● **Work order**: Reproduce, from the lines below, exactly the stretch that begins at the line containing "let n := s.inLen e g" and ends at the line containing "match e.kind with", both included.

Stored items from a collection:
*** Block opens ***
-- ==== Sys2Proof/Machine/MintOps.lean ====
section
/-! DEFINITION. The Mint's plan (R418, R419), its bucket (R424), and what a tick edge changes in it. -/

namespace Sys2Proof.Machine

/-! ### Registers (R431) -/

def State.mntReg (s : State) (off : Nat) : Nat := s.reg pacerDA pgMnt off
def State.efloor (s : State) : Nat := s.mntReg 0x04C % 2 ^ 16
def State.staticW (s : State) : Nat := s.mntReg 0x044 % 2 ^ 10
def State.fixedW (s : State) : Nat := s.mntReg 0x048 % 2 ^ 10

/-- R418: the effective budget B in W. -/
def State.budget (s : State) : Nat :=
  let b := s.mntReg 0x040 % 2 ^ 10
  let l := s.mint.limit
  if l ≠ 0 ∧ l < b then l else b

def ceilDiv (a b : Nat) : Nat := (a + b - 1) / b

/-- One coin in the steps of the charges (R416). -/
def coin : Nat := 2 ^ 20

/-! ### The demand of a tick (R419) -/

/-- The charge of every request of a stream, `fuel` requests at most. -/
def State.planRequests (s : State) (t c : Nat) : Nat → Stream → Nat
  | 0, _ => 0
  | fuel + 1, st =>
    if dTotal st.desc ≤ st.next then 0
    else
      let n := st.runLen
      let pa := match st.far with
        | some (_, true) => (dSrc st.desc st.next).toNat
        | _ => (dDst st.desc st.next).toNat
      s.requestCharge st t c (n * dEsz st.desc) st.far pa + s.planRequests t c fuel { st with next := st.next + max 1 n }

/-- The charge of a fixed stream of a logical core. -/
def State.planStream (s : State) (t c cls idx : Nat) : Nat :=
  match s.descriptor t c cls idx with
  | none => 0
  | some d => s.planRequests t c (dTotal d) { cls := cls, src := .sis, index := idx, desc := d, gateOpen := true }

/-- The length of an input record (R310). -/
def State.inLen (s : State) (e g : Nat) : Nat :=
  let d := s.grp e g
  let n := 32 + if isLink e then ((members 8 d.mask).map fun n => 32 + 32 * s.laneAxes e n).sum
    else 8 * (members 64 d.mask).length + 16 * (members 16 d.enc).length
  n + (32 - n % 32) % 32

/-- The charge of a group's delivery to one die: its writes and its arrival. -/
def State.planDelivery (s : State) (e g die : Nat) : Nat :=
  match s.physDie die with
  | none => 0
  | some t =>
    let d := s.grp e g
    let there := ((s.routeTo (edgeDA e) 0 (tileDA t)).map (·.1)).getD 0
    let back := ((s.routeTo (tileDA t) 9 (edgeDA e)).map (·.1)).getD 0
    let n := s.inLen e g
    ((cutBlocks (blocksOf d.addr n) d.addr (List.replicate n 0)).map fun b =>
      let beats := (b.2.length + 63) / 64
      60 * beats + 40 * (there * (beats + 1) + back)).sum + 40 * there

/-- The planned charge of a timetable entry of class 0 or 1. -/
def State.planEntry (s : State) (e : TtEntry) : Nat :=
  match e.kind with
  | 1 => match s.entryCore e with
    | some (t, c) => (s.prog t c e.obj).coins * coin
    | none => 0
  | 3 => match s.entryCore e with
    | some (t, c) => s.planStream t c e.cls e.obj
    | none => 0
  | 4 => match edgeOf e.die with
    | some x =>
      let d := s.grp x e.obj
      s.planDelivery x e.obj d.dieA + if d.dieB = 0xFF then 0 else s.planDelivery x e.obj d.dieB
    | none => 0
  | _ => 0

/-- The class 0 and class 1 entries that fire in a tick. -/
def State.plannedEntries (s : State) (tick : Nat) : List TtEntry :=
  s.pacer.entries.filter fun e => decide (e.cls < 2) && e.fires tick

/-- D(n) in steps of 2^-20 coin. -/
def State.demandOf (s : State) (tick : Nat) : Nat := ((s.plannedEntries tick).map s.planEntry).sum

/-- R419: the maximum of D(n) over the hyperperiod, in coins: MNT_DEMAND. -/
def State.maxDemand (s : State) : Nat := ((List.range 128).map fun n => ceilDiv (s.demandOf n) coin).foldl max 0

/-- Cycles that [a, b) and [c, d) share. -/
def overlap (a b c d : Nat) : Nat := min b d - max a c

/-- R419, R420: the planned class 0 and class 1 profile of a quantum of a tick, scaled to a full quantum: of programs and streams;
the charges of a group delivery are in D(n) only. -/
def State.profile (s : State) (tick q : Nat) : Nat :=
  let lo := 1400 * q
  let len := min 1400 (s.period - lo)
  (((s.plannedEntries tick).filter fun e => e.kind != 4).map fun e =>
    let o := if e.span = 0 then overlap lo (lo + len) e.at_ (e.at_ + 1) else overlap lo (lo + len) e.at_ (e.at_ + e.span)
    s.planEntry e * o * 1400 / (max 1 len * max 1 e.span)).sum

/-- Q of R420. -/
def State.quanta (s : State) : Nat := ceilDiv s.period 1400

/-- Δ of R420: the rise of the profile from the quantum before; the profile has a period of 128 ticks (R45). -/
def State.profileRise (s : State) (q : Nat) : Int :=
  let before := if q = 0 then s.profile (s.tick + 127) (s.quanta - 1) else s.profile s.tick (q - 1)
  (s.profile s.tick q : Int) - before

/-! ### Bucket (R424) -/

def bucketFull : Nat := 450000000 * 1400

/-- Over-budget time in the last 20 s, in core cycles. -/
def State.overTime (s : State) : Nat :=
  ((s.mint.overLog.filter fun x => decide (s.boot.time - x.1 < 28000000000)).map (·.2)).sum

/-- One tick's boost at a budget, in coins. -/
def State.fullBoost (s : State) (b : Nat) : Nat := (1150 - b) * s.period / 1400

/-- R427 to R430: class 2 receives its floor only. -/
def State.shedNow (s : State) : Bool := s.mint.shed || s.mint.uvShed || s.chans.any fun x => x.2.modHot

/-- R424: the boost of the tick that begins. -/
def State.boostNow (s : State) : Nat :=
  let f := s.fullBoost s.budget
  if s.shedNow || decide (s.mint.bucket < f * 1400) || decide (2100000000 ≤ s.overTime) then 0 else f

/-- R424: the bucket after `len` cycles in which `energy` µJ were drawn. -/
def bucketAfter (bucket b len energy : Nat) : Nat := min bucketFull (bucket + b * len - energy * 1400)

/-- Every class 2 allowance becomes 0 (R421). -/
def State.zeroAllowances (s : State) : State :=
  { s with tiles := s.tiles.map fun x => (x.1, { x.2 with allowance := 0 }) }

/-- R424 to R426: what a tick edge changes in the Mint; `len` is the length of the tick that it ends. -/
def State.mintEdge (s : State) (len : Nat) : State :=
  let m := s.mint
  let b := s.budget
  let exceeded := decide (b * len < m.energy * 1400)
  let log := m.overLog.filter fun x => decide (s.boot.time - x.1 < 28000000000)
  let late := exceeded && m.boost == 0
  let s := if late then s.flag pacerDA pgMnt 2 else s
  let s := s.setReg pacerDA pgMnt 0x05C (min 0x7FF (m.energy * 1400 / max 1 len))
  let s := s.setMint { m with
    bucket := bucketAfter m.bucket b len m.energy, energy := 0, quantum := 0, ended := 0, cut := false, noExtra := late,
    overLog := if exceeded then (s.boot.time, len) :: log else log, limit := s.mntReg 0x050 % 2 ^ 10 }
  s.setMint { s.mint with boost := s.boostNow }

/-- R442: the first edge after arming: the bucket is full. -/
def State.mintArm (s : State) : State :=
  let s := s.setMint { s.mint with
    bucket := bucketFull, energy := 0, quantum := 0, ended := 0, cut := false, noExtra := false, spentQ := 0, lastQ := 0,
    lastLen := 1400, refunds := [], limit := s.mntReg 0x050 % 2 ^ 10 }
  s.setMint { s.mint with boost := s.boostNow }

end Sys2Proof.Machine
end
*** Block closes ***
● **Task solution**:
    let n := s.inLen e g
    ((cutBlocks (blocksOf d.addr n) d.addr (List.replicate n 0)).map fun b =>
      let beats := (b.2.length + 63) / 64
      60 * beats + 40 * (there * (beats + 1) + back)).sum + 40 * there

/-- The planned charge of a timetable entry of class 0 or 1. -/
def State.planEntry (s : State) (e : TtEntry) : Nat :=
  match e.kind with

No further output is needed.